==== Supplied material ====

-- ==== Sys2Proof/Laws/Bus.lean ====
section
/-! SUPPORT. The bus and its byte lanes. -/

namespace Sys2Proof.Machine

/-- A bus is determined by its 16 lanes. -/
theorem bus_ext {a b : BitVec 128} (h : ∀ i : Offset, busByte a i = busByte b i) : a = b := by
  apply BitVec.eq_of_getLsbD_eq
  intro k hk
  have hlane := congrArg (fun v : Byte => v.getLsbD (k % 8)) (h (BitVec.ofNat 4 (k / 8)))
  have hi : (BitVec.ofNat 4 (k / 8)).toNat = k / 8 := by simp; omega
  have hm : k % 8 < 8 := Nat.mod_lt _ (by decide)
  simp only [busByte, BitVec.getLsbD_extractLsb', hi, hm, decide_true, Bool.true_and,
    Nat.div_add_mod] at hlane
  exact hlane

/-- Lane `i` of a packed bus is the byte packed there. -/
@[simp] theorem busByte_packBus (f : Offset → Byte) (i : Offset) : busByte (packBus f) i = f i := by
  apply BitVec.eq_of_getLsbD_eq
  intro k hk
  have hi := i.isLt
  generalize hn : i.toNat = n at hi
  have hin : i = BitVec.ofNat 4 n := BitVec.eq_of_toNat_eq (by simp [hn]; omega)
  subst hin
  simp only [busByte, BitVec.getLsbD_extractLsb', hn, hk, decide_true, Bool.true_and, packBus, BitVec.getLsbD_append]
  interval_cases n <;> (repeat rw [if_neg (by omega)]) <;> (try rw [if_pos (by omega)]) <;>
    exact congrArg (BitVec.getLsbD _) (by omega)

/-- The bus a host drives is the bus on the port. -/
@[simp] theorem packBus_busByte (bus : BitVec 128) : packBus (busByte bus) = bus := bus_ext fun i => by simp

/-- Packing is determined by the lanes, and determines them. -/
theorem packBus_inj {f g : Offset → Byte} : packBus f = packBus g ↔ ∀ i, f i = g i :=
  ⟨fun h i => by rw [← busByte_packBus f i, h, busByte_packBus], fun h => congrArg packBus (funext h)⟩

end Sys2Proof.Machine
end

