-- ==== Sys2Proof/Machine/Operands.lean ====
section
/-! DEFINITION. The operand forms: registers, immediates, the block at I, the keypad index, and the numbering of
faults (30_encoding.md R43, 42_index_memory.md, 44_keypad_timers.md, 60_exceptions.md R87). -/

namespace Sys2Proof.Machine

/-- `V[r]` (R9). -/
def State.reg (s : State) (r : RegIx) : Byte := s.v[r.val]

/-- `V[r] <- b` (R9). No register is hardwired. -/
def State.setReg (s : State) (r : RegIx) (b : Byte) : State := { s with v := s.v.set r.val b }

/-- `I <- a` (R11). -/
def State.setI (s : State) (a : Word) : State := { s with i := a }

/-- `zext_16(nnn)` (R43). -/
def zext16 (nnn : Addr) : Word := nnn.setWidth 16

/-- A register's value as a 16-bit number (R56, R72). -/
def byteAsWord (b : Byte) : Word := b.setWidth 16

/-- The effective address of byte `k` of the block at I, with no 16-bit wrap (42_index_memory.md, R29). -/
def State.blockAddr (s : State) (k : Nat) : Nat := s.i.toNat + k

/-- The registers V0 to Vx as bytes, V0 first (R75). -/
def State.regsUpTo (s : State) (x : RegIx) : List Byte := s.v.toList.take (x.val + 1)

/-- `V[k] <- mem[I + k]` for k in 0 to x (R76). -/
def State.loadRegsUpTo (s : State) (x : RegIx) : State :=
  { s with v := Vector.ofFn fun k : Fin 16 => if k ≤ x then s.readByte (s.blockAddr k.val) else s.v[k.val] }

/-- The advance of I after Fx55 and Fx65: by x + 1 when `LOADSTORE_QUIRK` is false, none when it is true (R20). -/
def State.advanceI (s : State) (x : RegIx) : State :=
  { s with i := if s.loadStoreQuirk then s.i else s.i + BitVec.ofNat 16 (x.val + 1) }

/-- The decimal digits that Fx33 stores: hundreds, tens, ones (R74). -/
def bcdDigits (b : Byte) : List Byte :=
  [BitVec.ofNat 8 (b.toNat / 100), BitVec.ofNat 8 (b.toNat / 10 % 10), BitVec.ofNat 8 (b.toNat % 10)]

/-- The level of key `k`; there is no key above 15 (R17). -/
def State.keyPressed (s : State) (k : Nat) : Bool := s.key[k]?.getD false

/-- The pressed key of lowest index (R84). -/
def State.firstPressed (s : State) : Option Nat := (List.range 16).find? fun k => s.keyPressed k

/-- The numeric code of a fault (R87). -/
def FaultKind.code : FaultKind → Nat
  | .unknownOpcode => 1
  | .unimplementedOpcode => 2
  | .outOfBounds .programLoad => 3
  | .outOfBounds .stackOverflow => 4
  | .outOfBounds .stackUnderflow => 5
  | .outOfBounds .memoryAccess => 6
  | .outOfBounds .fetch => 7
  | .outOfBounds .keyIndex => 8

end Sys2Proof.Machine
end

====

Work instruction: Across the entries above, find each line with the word "Offset" and please copy it out.

Task result:
theorem bus_ext {a b : BitVec 128} (h : ∀ i : Offset, busByte a i = busByte b i) : a = b := by
@[simp] theorem busByte_packBus (f : Offset → Byte) (i : Offset) : busByte (packBus f) i = f i := by
theorem packBus_inj {f g : Offset → Byte} : packBus f = packBus g ↔ ∀ i, f i = g i :=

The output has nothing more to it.